-- ==== Sys2Proof/Laws/Script.lean ====
section
/-! SUPPORT. How the issue of a command ends: one induction for the whole wait, with an invariant of the waiting for each of
its two halves; and what the other agents' moves before a host action leave. -/

namespace Sys2Proof.Machine

/-- What the host makes of an instance that has ended its command in state `t`. -/
def ended (t : State) : IssueEnd :=
  match t.response with
  | some r => .responded t.takeResponse r
  | none => .abandoned t

theorem awaitResponse_idle {s : State} {n : Nat} (hi : s.inflight = none) (hn : 1 ≤ n) : awaitResponse n s = ended s := by
  obtain ⟨n, rfl⟩ : ∃ m, n = m + 1 := ⟨n - 1, by omega⟩
  cases hr : s.response <;> simp [awaitResponse, ended, hi, hr]

/-- Every step has a next state. -/
theorem step_next (s : State) : ∃ t, step s = .next t := by
  cases ho : s.otherMove with
  | some t => exact ⟨t, step_other ho⟩
  | none =>
    cases hi : s.inflight with
    | some f => exact ⟨_, step_busy hi ho⟩
    | none =>
      cases hr : s.request with
      | some D => exact ⟨_, step_accept hi hr ho⟩
      | none => exact ⟨s.endTurn, by simp [step_of_otherMove_none ho, instanceTurn, hi, hr]⟩

/-- The wait for the response: if from every state of `Busy` a step leads to another or to an IDLE state of `End`, the wait
ends in a state of `End`. -/
theorem awaitResponse_ends {Busy End : State → Prop} (hbusy : ∀ s, Busy s → s.inflight ≠ none)
    (hstep : ∀ s t, Busy s → step s = .next t → Busy t ∨ (t.inflight = none ∧ End t)) (n : Nat) :
    ∀ s, Busy s → s.agenda.length + 2 ≤ n → ∃ t, t.inflight = none ∧ End t ∧ awaitResponse n s = ended t := by
  induction n with
  | zero => intro s _ hn; omega
  | succ n ih =>
    intro s hb hn
    obtain ⟨f, hf⟩ := Option.ne_none_iff_exists'.1 (hbusy s hb)
    obtain ⟨t, ht⟩ := step_next s
    have hw : awaitResponse (n + 1) s = awaitResponse n t := by simp [awaitResponse, hf, ht]
    rw [hw]
    rcases hstep s t hb ht with hbt | ⟨hi, he⟩
    · have hne : s.agenda ≠ [] := fun ha => hbusy t hbt (step_busy_undisturbed ha (hbusy s hb) ht)
      have hlen := List.length_pos_iff.2 hne
      exact ih t hbt (by rw [step_agenda ht, List.length_tail]; omega)
    · exact ⟨t, hi, he, awaitResponse_idle hi (by omega)⟩

/-- When the next step accepts. -/
theorem State.acceptsNext_iff {s : State} : s.acceptsNext = true ↔ s.inflight = none ∧ s.otherMove = none := by
  simp [State.acceptsNext, State.ready]

@[simp] theorem State.offer_otherMove_none {D : BitVec 264} {s : State} :
    (s.offer D).otherMove = none ↔ s.otherMove = none :=
  State.otherMove_none_congr rfl

/-- The accepting step runs the plan of the host's descriptor. -/
theorem step_offer_accept {s : State} {D : BitVec 264} (h : s.acceptsNext = true) :
    step (s.offer D) = .next ((s.accept D).runPlan (planOfDescriptor (Descriptor.ofBits D))) :=
  step_accept (s := s.offer D) (D := D) (State.acceptsNext_iff.1 h).1 rfl
    (State.offer_otherMove_none.2 (State.acceptsNext_iff.1 h).2)

/-- A step that does not accept leaves an IDLE instance IDLE. -/
theorem step_idle_not_accepting {s t : State} {D : BitVec 264} (hi : s.inflight = none) (ha : s.acceptsNext = false)
    (h : step (s.offer D) = .next t) : t.inflight = none := by
  have ho : (s.offer D).otherMove ≠ none := fun ho => by
    rw [State.acceptsNext_iff.2 ⟨hi, State.offer_otherMove_none.1 ho⟩] at ha
    cases ha
  obtain ⟨u, hu⟩ := Option.ne_none_iff_exists'.1 ho
  rw [step_other hu] at h
  cases h
  rcases (State.otherMove_instance hu).2 with ⟨h, -⟩ | ⟨-, h, -⟩
  · simpa [hi, State.offer] using h
  · exact h

/-- The issue of a command: `Wait` holds until the step that accepts it, `Busy` while it is in flight, and then `End`. -/
theorem issue_ends {D : BitVec 264} {Wait Busy End : State → Prop}
    (hwait : ∀ s t, Wait s → s.acceptsNext = false → step (s.offer D) = .next t → Wait t)
    (haccept : ∀ s t, Wait s → s.acceptsNext = true → step (s.offer D) = .next t →
      Busy t ∨ (t.inflight = none ∧ End t))
    (hbusy : ∀ s, Busy s → s.inflight ≠ none)
    (hstep : ∀ s t, Busy s → step s = .next t → Busy t ∨ (t.inflight = none ∧ End t))
    {s : State} (hs : Wait s) : ∃ t, t.inflight = none ∧ End t ∧ issue D s = ended t := by
  suffices h : ∀ n s, Wait s → s.agenda.length + (if s.inflight = none then 0 else 1) + 2 ≤ n →
      ∃ t, t.inflight = none ∧ End t ∧ awaitAccept D n s = ended t from
    h _ s hs (by split <;> omega)
  intro n
  induction n with
  | zero => intro s _ hn; omega
  | succ n ih =>
    intro s hs hn
    obtain ⟨t, ht⟩ := step_next (s.offer D)
    have hag : t.agenda.length = s.agenda.length - 1 := by simp [step_agenda ht]
    cases ha : s.acceptsNext with
    | true =>
      have hw : awaitAccept D (n + 1) s = awaitResponse n t := by simp [awaitAccept, ht, ha]
      rw [hw]
      rcases haccept s t hs ha ht with hb | ⟨hi, he⟩
      · have hne : s.agenda ≠ [] := fun hnil => by
          rw [step_offer_accept ha] at ht
          cases ht
          rcases (s.accept D).runPlan_ends (planOfDescriptor (Descriptor.ofBits D)) with ⟨hq, -⟩ | ⟨h, -⟩
          · simp [State.quota, hnil] at hq
          · exact hbusy _ hb h
        have := List.length_pos_iff.2 hne
        exact awaitResponse_ends hbusy hstep n t hb (by omega)
      · exact ⟨t, hi, he, awaitResponse_idle hi (by omega)⟩
    | false =>
      have hw : awaitAccept D (n + 1) s = awaitAccept D n t := by simp [awaitAccept, ht, ha]
      rw [hw]
      refine ih t (hwait s t hs ha ht) ?_
      by_cases hi : s.inflight = none
      · have hne : s.agenda ≠ [] := fun hnil => by
          rw [State.acceptsNext_iff.2 ⟨hi, State.otherMove_none (.inl hnil)⟩] at ha
          cases ha
        have := List.length_pos_iff.2 hne
        rw [if_pos (step_idle_not_accepting hi ha ht)]
        omega
      · rw [if_neg hi] at hn
        by_cases hnil : s.agenda = []
        · rw [if_pos (step_busy_undisturbed (s := s.offer D) hnil hi ht)]
          omega
        · have := List.length_pos_iff.2 hnil
          split <;> omega

/-- What every move of another agent keeps, the moves before a host action keep. -/
theorem State.othersMove_keeps {P : State → Prop} (h : ∀ s t, P s → s.otherMove = some t → P t) (n : Nat) :
    ∀ s, P s → P (s.othersMove n) := by
  induction n with
  | zero => exact fun s hs => hs
  | succ n ih =>
    intro s hs
    rw [State.othersMove]
    split
    · exact ih _ (h _ _ hs ‹_›)
    · exact hs

end Sys2Proof.Machine
end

What needs to be done:
Considering only the material above, set down every line from the one with "(haccept : ∀" to the one with "cases ha : s.acceptsNext with", inclusive, exactly as written.

Result of this task:
    (haccept : ∀ s t, Wait s → s.acceptsNext = true → step (s.offer D) = .next t →
      Busy t ∨ (t.inflight = none ∧ End t))
    (hbusy : ∀ s, Busy s → s.inflight ≠ none)
    (hstep : ∀ s t, Busy s → step s = .next t → Busy t ∨ (t.inflight = none ∧ End t))
    {s : State} (hs : Wait s) : ∃ t, t.inflight = none ∧ End t ∧ issue D s = ended t := by
  suffices h : ∀ n s, Wait s → s.agenda.length + (if s.inflight = none then 0 else 1) + 2 ≤ n →
      ∃ t, t.inflight = none ∧ End t ∧ awaitAccept D n s = ended t from
    h _ s hs (by split <;> omega)
  intro n
  induction n with
  | zero => intro s _ hn; omega
  | succ n ih =>
    intro s hs hn
    obtain ⟨t, ht⟩ := step_next (s.offer D)
    have hag : t.agenda.length = s.agenda.length - 1 := by simp [step_agenda ht]
    cases ha : s.acceptsNext with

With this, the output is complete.